Vasilevskiy stopped 35 of 36 shots and has allowed just one goal in each of his past three games after allowing an average of 3½ per game in his first six games of the postseason.
The Lightning killed off four Panthers power plays, including one with 3:23 left in regulation. Florida is 0-for-25 on the power play in the postseason.
“It’s contagious,” Stamkos said. “You see guys stepping up, whether it’s an amazing penalty kill at the end, blocking shots, taking a hit to make a play. Guys are willing to do that, and it’s a great treat to have as a team.”
Colton, who scored the Lightning’s Stanley Cup-clinching goal last season in Game 5 of the final against the Canadiens, leads the Lightning with five goals this postseason. He has scored in each of the first two games of this series. He scored 22 goals in his first full NHL regular season this year.
“He’s got that ‘it’ factor that he just goes to the right areas,” Stamkos said. “He’s got an unbelievable shot release. He uses his body so he can get in scoring positions.
“That’s the beauty of the playoffs, right? You never know who’s going to step up and be a hero.”
The win reminded coach Jon Cooper of some of the most epic buzzer-beating victories the Lightning have had in the past few years: Tyler Johnson’s last-second goal in the 2015 playoffs that gave Tampa Bay a 3-0 second-round series lead against the Canadiens. Kucherov’s goal in the 2020 playoff bubble with 7.8 seconds left in regulation against the Islanders that put the Lightning up 2-0 in the Eastern Conference final.
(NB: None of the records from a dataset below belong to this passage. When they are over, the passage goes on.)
/-- The base die performs a waiting write-back: only if the stored word still equals what was read and the row is
sealed (R411). -/
def writeBack (p : Nat × Nat × Nat) (s : State) : State :=
  let a := 8 * p.1
  if rowUnsealed s (rowId a) then s
  else if leNat (memRead s a 8) = p.2.2 ∧ syndOf s p.1 = p.2.1 then
    bump (ent 0x5030 4) (freshCheck a 8 (memWrite a (fixWord s p.1) s))
  else bump (ent 0x5030 5) s

/-- Stack of a write-back that must wait: its row lies in a running circular's footprint. -/
def wbHeld (s : State) (p : Nat × Nat × Nat) : Bool :=
  let a := 8 * p.1
  let q := seqr s (a / 0x1000000000)
  match q.phase, q.foot with
  | .run, some (lo, hi) =>
    decide (lo ≤ rowOfOff (a % 0x1000000000)) && decide (rowOfOff (a % 0x1000000000) ≤ hi)
  | _, _ => false

/-- Every waiting write-back that may go now is performed. -/
def flushWriteBacks (s : State) : State :=
  let held := s.mem.wbq.filter (wbHeld s)
  let go := s.mem.wbq.filter (fun p => !wbHeld s p)
  foldS go writeBack { s with mem := { s.mem with wbq := held } }

/-- A bank or unit is taken out of service, or a cause of severity CONTAINED or CORRECTED is recorded, by class. -/
def record (cls severity unit inst location detail status : Nat) (tenant : Option Nat) (s : State) : State :=
  raise { errOf cls severity unit inst location status tenant with detail := detail } s

end Sys2Proof.Machine
end

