/-- A stack taken out of service (Table 5-12). -/
def stackOut (k : Nat) (s : State) : State :=
  refreshResources (raise (errOf 0x13 2 2 k 0 0 none) (onSeqr k (fun q => { q with out := true }) s))

/-- The entries that mirror CSTAT (Table 5-16). -/
def mirrorCstat (k : Nat) (s : State) : State :=
  let q := seqr s k
  dirSet (ent (0x7020 + k) 3) (b01 (q.phase != .idle)) (dirSet (ent (0x7020 + k) 2) q.queue.length s)

/-- The completed circular leaves its queue (R122, R132). -/
def closeCirc (k : Nat) (s : State) : State :=
  onSeqr k (fun q => { q with
    queue := q.queue.drop 1, phase := .idle, pcw := 0, loop := none, steps := 0, cyc := 0,
    refreshes := 0, faulted := [], sealFail := 0, foot := none, status := 0, aborting := false }) s

/-- CSTAT (Table 5-6). -/
def cstatWord (s : State) (k : Nat) : Nat :=
  let q := seqr s k
  fld q.seq 32 + fld q.refusal 16 + fld (b01 q.smiss) 5 + fld (b01 (q.phase != .idle)) 4 + q.queue.length

/-! ### Register writes -/

/-- A write of a descriptor address to CLOAD (R117, R120): the load starts; the stack wakes (Table 15-7). -/
def cloadReg (rid k addr : Nat) (s : State) : State :=
  if k < 16 then touchStack k (onSeqr k (fun q => { q with loads := q.loads ++ [(addr, rid)] }) s) else s

/-- The first circular of a sequence not yet started, started. -/
def startFirst (seq : Nat) (l : List Circ) : List Circ :=
  updFirst (fun c => c.seq == seq && !c.started) (fun c => { c with started := true }) l

/-- CSTART in one stack (R122). -/
def cstartStack (seq k : Nat) (s : State) : State :=
  if (seqr s k).queue.any (fun c => c.seq == seq && !c.started) then
    onSeqr k (fun q => { q with queue := startFirst seq q.queue }) s
  else onSeqr k (fun q => { q with smiss := true }) s

/-- A write to CSTART (Table 5-5): [63:32] sequence, [15:0] stack mask. -/
def cstartReg (v : Nat) (s : State) : State :=
  foldS (setBits 16 (v % 65536)) (cstartStack (bits v 63 32)) s

/-- A write to CABORT (R135): the running circular stops at its next step boundary; queued ones are discarded. -/
def cabortReg (k v : Nat) (s : State) : State :=
  if k < 16 ∧ (seqr s k).queue.any (fun c => c.seq == v % 2 ^ 32) then
    mirrorCstat k (onSeqr k (fun q =>
      if q.phase = .idle then { q with queue := [] }
      else { q with queue := q.queue.take 1,
                    aborting := q.aborting || (q.queue.head?.any (fun c => c.seq == v % 2 ^ 32) && q.phase == .run) }) s)
  else s

/-- A write to CSTAT clears smiss where bit 5 is one (Table 5-6). -/
def cstatReg (k v : Nat) (s : State) : State :=
  if bit v 5 then onSeqr k (fun q => { q with smiss := false }) s else s

end Sys2Proof.Machine
end

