/-- Resolution of a read (R234). -/
def flashRead (s : State) (nlp handle : Nat) : FRead :=
  match buffered s nlp with
  | some c => if metaCheck c handle = 0 then .now 0 c.data else .now (metaCheck c handle) []
  | none => match resolve s nlp with
    | .unmapped => .now 0 zeroParcel
    | .lost => .now 0x40 []
    | .bad => .now 0x41 []
    | .at c k => .nand c k

/-- A map record that failed its check is recorded and will be reloaded (R234). -/
def mapError (nlp : Nat) (w : Who) (s : State) : State :=
  let u := nlp / 16
  raise ⟨3, 1, 0x6003, u, lossHandle s nlp, 0, w.tag, 0x41, w.tenant⟩
    (onFlash (fun f => { f with reload := insNat f.reload u }) s)

/-- A NAND read of a stored codeword that decoded (R231, R209). -/
def readStored (c k nlp handle : Nat) (w : Who) (s : State) : Nat × Bytes × State :=
  match smGet? s.flash.store (slotKey c k) with
  | none => (0x40, [], s)
  | some x =>
    if x.blank then (0, zeroParcel, s)
    else if metaCheck x handle = 0 then (0, x.data, s)
    else if metaCheck x handle = 0x10 then (0x10, [], s)
    else (0x40, [], raise (flashErr s 0x0A 1 c k 0 nlp 0x40 w) s)

/-- Reads of a block counted, its learned level kept, and its refresh wanted where the read asks for it (R243, R244). -/
def noteRead (c k level : Nat) (soft margin : Bool) (s : State) : State :=
  let v := k / max 1 s.flash.perBlock
  let key := blkKey c v
  let n := smGetD s.flash.reads key 0 + 1
  let wear := margin || soft || decide (dirNum s (ent 0x6010 9) < n)
  onFlash (fun f => { f with
    reads := smPut f.reads key n
    level := if level = 0 then f.level else smPut f.level key level
    refresh := if wear then insNat f.refresh v else f.refresh }) (touchGroup c s)

/-- A read that needed a retry level or soft decision: counted, logged and recorded (R243, Table 18-9). -/
def noteRetry (c k level nlp : Nat) (s : State) : State :=
  let s := bump (ent 0x6010 0x14) s
  let s := onDieLog 2 (fun l => { l with retries := smPut l.retries level (smGetD l.retries level 0 + 1) }) s
  raise (flashErr s 8 0 c k level nlp 0 whoMedia) s

/-! ### Bad blocks and failed channels (R241, R245, R247) -/

/-- A block's slots lose their content. -/
def eraseChan (v c : Nat) (s : State) : State :=
  let p := s.flash.perBlock
  onFlash (fun f => { f with store := f.store.filter (fun q =>
    !(q.1 / 2 ^ 31 == c && decide (v * p ≤ q.1 % 2 ^ 31) && decide (q.1 % 2 ^ 31 < (v + 1) * p))) }) (touchGroup c s)

/-- A channel goes out of service (R247). -/
def chanOut (c : Nat) (s : State) : State :=
  if chanUp s c then
    raise ⟨0x13, 2, 0x3000 + c, 0, 0, 0, 0, 0x40, none⟩ (dirSet (ent (0x6020 + c) 1) 2 s)
  else s

/-- A block failure counted against its channel: more than 8 within 2^10 ticks put the channel out (R247). -/
def countFail (c : Nat) (s : State) : State :=
  let l := s.clk.tick :: (smGetD s.flash.fails c []).filter (fun t => decide (s.clk.tick < t + 1024))
  let s := onFlash (fun f => { f with fails := smPut f.fails c l }) s
  whenS (decide (8 < l.length)) (chanOut c) s

/-- A virtual block's physical block is retired (R245): remapped to a spare of its channel, or for want of one the
superblock is retired and V falls by one. True when a spare took over. -/
def retireBlock (c v : Nat) (s : State) : Bool × State :=
  let key := blkKey c v
  let phys := smGetD s.flash.remap key v
  let spare := dirNum s (ent (0x6020 + c) 7)
  let s := bump (ent (0x6020 + c) 8) (raise (flashErr s 0x0C 0 c (v * s.flash.perBlock) 0 0 0 whoMedia) s)
  let s := onFlash (fun f => { f with retired := insNat f.retired (blkKey c phys) }) s
  let s := countFail c (delta .other s)
  if 0 < spare then
    (true, dirSet (ent (0x6020 + c) 7) (spare - 1)
      (onFlash (fun f => { f with remap := smPut f.remap key (nSuper s + spare - 1) }) s))
  else
    (false, dirSet (ent 0x6010 0xE) (nSuper s - 1) (onSblk v (fun b => { b with st := 3 }) s))

/-! ### Programming (R236, R239) -/

/-- A program job started. -/
def addJob (k : JobKind) (sb : Nat) (ms : List Move) (deltas : Nat) (s : State) : State :=
  onFlash (fun f => { f with jobs := f.jobs ++ [⟨f.nextJob, k, sb, ms, false, deltas⟩], nextJob := f.nextJob + 1 })
    (foldS ms (fun m s => touchGroup m.chan s) s)

/-- Parcels of a job already being programmed from the buffer. -/
def inJob (s : State) (nlp : Nat) : Bool :=
  s.flash.jobs.any (fun j => j.kind == .host && j.moves.any (fun m => m.nlp == nlp))

/-- Parcels of a unit in the write buffer, latest version of each, with their positions. -/
def unitBuffered (s : State) (u : Nat) : List (Nat × FSlot) :=
  (upFrom 0 16).filterMap (fun j => (buffered s (16 * u + j)).map (fun c => (j, c)))

/-- The stored content of a parcel, as a row or copy takes it: blank where it is unmapped or cannot be had. -/
def contentOf (s : State) (nlp : Nat) : FSlot :=
  match buffered s nlp with
  | some c => c
  | none => match resolve s nlp with
    | .at c k => smGetD s.flash.store (slotKey c k) ⟨zeroParcel, 0, 0, 0, true⟩
    | _ => ⟨zeroParcel, 0, 0, 0, true⟩

/-- Stamp given to a codeword at programming: the present media sequence (R237). -/
def stamped (s : State) (sb : Nat) (c : FSlot) : FSlot := { c with stamp := (sblk s sb).seq }

/-- One parcel programmed in the next free slot of its channel. -/
def moveOne (k : JobKind) (nlp : Nat) (c : FSlot) (src : Option (Nat × Nat)) (s : State) : State :=
  let ch := (writeChan s (chanOf nlp)).1
  match takeRow 4 k [ch] s with
  | none => s
  | some (sb, slot, s) => addJob k sb [⟨nlp, ch, slot, stamped s sb c, false, src⟩] 0 s

/-- A whole unit programmed as a row (R236); `srcs` gives the sources of a copy. -/
def moveRow (k : JobKind) (u : Nat) (cs : List FSlot) (srcs : List (Option (Nat × Nat))) (s : State) : State :=
  match takeRow 4 k ((upFrom 0 16).map (unitChan u)) s with
  | none => s
  | some (sb, slot, s) =>
    let ms := (numbered (cs.zip srcs)).map (fun p =>
      (⟨16 * u + p.1, unitChan u p.1, slot, stamped s sb p.2.1, true, p.2.2⟩ : Move))
    addJob k sb ms 0 s

/-- A partial write raises its unit's heat; a unit not in the full table replaces the coolest (R237). -/
def addHeat (u : Nat) (s : State) : State :=
  let h := s.flash.heat
  match smGet? h u with
  | some n => onFlash (fun f => { f with heat := smPut f.heat u (n + 1) }) s
  | none =>
    let h := if h.length < 65536 then h
      else match h.find? (fun p => h.all (fun q => decide (p.2 ≤ q.2))) with
        | some p => smDel h p.1
        | none => h
    onFlash (fun f => { f with heat := smPut h u 1 }) s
“I bet ‘Kuch’ has probably been on the ice for all three of those,” Cooper said accurately, counting Thursday’s day. “He’s a special, special player.”
Cooper was asked whether the commitment his team shows in finding ways to win in the postseason ever surprises him.
“No, I’m not surprised,” Cooper said. “I’m just surprised they waited until 3.8 seconds left to do it (Thursday).”